学習データ格納部102は、学習データ変換部101による変換済の学習データD1と、ユーザIDの組を格納する。学習データ格納部102は、一般のデータベース(MySQLやPostgreSQL等)を用いてもよいし、表形式やテキスト形式での格納などであってもよい。学習データ格納部102における、格納方法の種類は問わない。また、学習データ格納部102は、RAM(Random Access Memory)上に確保された作業領域で代用してもよい。
ユーザモデル作成部103は、学習データ格納部102から変換済の学習データD1とユーザIDの組を取り出し、ユーザID(ユーザ)ごとに固有の学習モデルであるユーザモデルを作成する。
図3は、ユーザモデル作成部103を説明する説明図である。図3に示すように、ユーザモデル作成部103は、ユーザIDごとの学習データD11、D12に対応したユーザモデルU1、U2を作成する。ユーザモデルU1、U2は、ユーザIDが「1」、「2」におけるユーザの特徴ベクトルと数値化ラベルとの組をもとに作成される、ユーザごとの学習モデルである。ユーザモデルU1、U2の作成には、一般の機械学習手法である、ロジスティック回帰、サポートベクターマシン、パーセプトロン等を用いてもよい。作成されたユーザモデルU1、U2は、n次元のベクトルで表記される。

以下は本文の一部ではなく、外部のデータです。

/-- The transfer may move bytes: its engine works and its check unit has been granted (R527). -/
def State.xMay (s : State) (x : Xfer) : Bool :=
  s.live && s.clocked (pCUR x.engine) && s.xLive x && (!mvSnoop x.d || (s.snoopGrant x.owner).isSome)

/-- A transfer goes on as far as it can. -/
def State.xAdvance (o : Owner) : Nat → State → State
  | 0, s => s
  | f + 1, s =>
    match s.xferOf o with
    | none => s
    | some x =>
      if s.xMay x = false then s
      else if x.held ≠ [] then
        (if x.held.any fun e => s.rangeWaits e.2.1 e.2.2.1.length then s else (s.xHeld o x).xAdvance o f)
      else if x.rowsDone = true ∧ x.pin.isNone = true then s.xConfirm o
      else
        match (if mvPagedSrc x.d || mvPagedDst x.d then s.xPaged o x
          else s.xRow o (mvSrcRow x.d x.row) (mvDstRow x.d x.row) (mvRowBytes x.d)) with
        | (s1, true) => s1.xAdvance o f
        | (s1, false) => s1

def State.advance (s : State) (o : Owner) : State :=
  match s.xferOf o with
  | some x => s.xAdvance o (2 * mvRows x.d + x.held.length + 8)
  | none => s

/-- A MOV is handed to an engine of its tile's district; with none that takes work it has not issued. -/
def State.movRun (s : State) (c : DCtx) : State :=
  match s.pickEngine (c.tile / 256) with
  | none => s
  | some (e, s1) =>
    let o : Owner := ⟨c.site, c.pos, c.parked⟩
    ((s1.addRun c.site (mkRun c .working)).newXfer
      { owner := o, tile := c.tile, d := c.d, part := s.tilePart c.tile, engine := e, issued := s.mt }).advance o

def isMovKind (d : Nat) : Bool := dKind d == 6

/-- Transfers of the MOVs of a tile with a queue count. -/
def State.movsAt (s : State) (tile pos : Nat) : List Xfer :=
  s.xfers.filter fun x => x.isMov && x.tile == tile && x.owner.pos == pos

/-- MOV (R99): it issues, or, once it has issued, goes on. -/
def execMov (tile pos : Nat) (s : State) : Host.Outcome State Fault Refusal :=
  .next (if s.movsAt tile pos = [] then s.issueWith tile pos isMovKind State.movCheck State.movRun
    else (s.movsAt tile pos).foldl (fun a x => a.advance x.owner) s)

/-! ### Answers of hosts, and time limits -/

/-- An outstanding request to a host port. -/
def State.hostReq (s : State) (req : Nat) : Option (OutReq × Nat) :=
  match s.reqOf req with
  | some r => r.port.map fun h => (r, h)
  | none => none

/-- An answered read serves its transfer. -/
def State.answered (s : State) (r : OutReq) (l : List Nat) (k : Nat) (bad : Option Nat) : State :=
  match r.owner with
  | .xfer o => ((s.dropReq r.id).xDeliver o r.id r.dst l k bad).advance o
  | _ => s.dropReq r.id

/-- A read of no bytes has confirmed the writes to a port. -/
def State.confirmed (s : State) (o : Owner) (h : Nat) : State :=
  s.modXfer o fun y => { y with unsure := y.unsure.filter fun b => (b - 0x100000000000) / 2 ^ 40 != h }

/-- HOST_COMPLETION (R463). A completion brings all the bytes its request asked for. -/
def execHostCompletion (req : Nat) (data : List Nat) (s : State) : Host.Outcome State Fault Refusal :=
  .next (
    match s.hostReq req with
    | none => s
    | some (r, h) =>
      if s.live = false ∨ s.domOn 40 = false ∨ s.linkUp h = false ∨ data.length < r.len then s
      else
        let s1 := s.modPort h fun p => { p with timeouts := 0 }
        match r.owner with
        | .xfer o =>
          if r.len = 0 then ((s1.dropReq req).confirmed o h).advance o
          else s1.answered r (data.take r.len) r.len none
        | _ => s1.dropReq req)

/-- A host read has timed out: its transfer fails, and LIMIT in a row detach the port (R463, R468). -/
def State.cplExpired (s : State) (req : Nat) (r : OutReq) (h v : Nat) : State :=
  let s1 := ((s.dropReq req).bump (pHPT h) R.HPT_CPL_TO_COUNT 1).raise (pHPT h) 5 r.addr (r.addr / 2 ^ 32 % 256)
  let s2 := match r.owner with
    | .xfer o => s1.xFault o 0x0F r.addr
    | _ => s1
  let n := (s2.port h).timeouts + 1
  let s3 := s2.modPort h fun p => { p with timeouts := n }
  if bits v 23 16 ≠ 0 ∧ bits v 23 16 ≤ n ∧ s3.detached h = false then s3.detach h 5 else s3

/-- CPL_TIMEOUT (R463, R468): a read's completion has not arrived within HPT_CPL_TIMEOUT.MS; LIMIT in a row detach the port. -/
def execCplTimeout (req : Nat) (s : State) : Host.Outcome State Fault Refusal :=
  .next (
    match s.hostReq req with
    | none => s
    | some (r, h) =>
      let v := s.reg (pHPT h) R.HPT_CPL_TIMEOUT
      if s.live = false ∨ s.mt < r.since + max 1 (v % 2 ^ 16) * 1000000 then s
      else
        s.cplExpired req r h v)

end Sys2Proof.Machine
end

異常度算出部104は、ユーザごとの学習データD1が示す各ユーザの特徴に基づいて、ユーザごとに、ユーザの特徴と、他のユーザの特徴とが、どの程度相違するかを示す指標値である異常度を算出する。具体的には、各ユーザの学習データD1や、ユーザモデルU1、U2を互いに比較することで、あるユーザが他のユーザとどの程度相違するかを示す異常度を算出する。この異常度の算出方法には、大きく分けて、各ユーザの学習データD1の違いにより算出する第1の算出方法、ユーザモデルU1、U2の違いにより算出する第2の算出方法、第1の算出方法と第2の算出方法を組み合わせた第3の算出方法がある。
第1の算出方法では、各ユーザの学習データD1の要素の違いを基に、各ユーザの異常度を算出する。例えば、他のユーザと比べて学習データの要素が極端に少ない、もしくは多いユーザの異常度を高く算出する。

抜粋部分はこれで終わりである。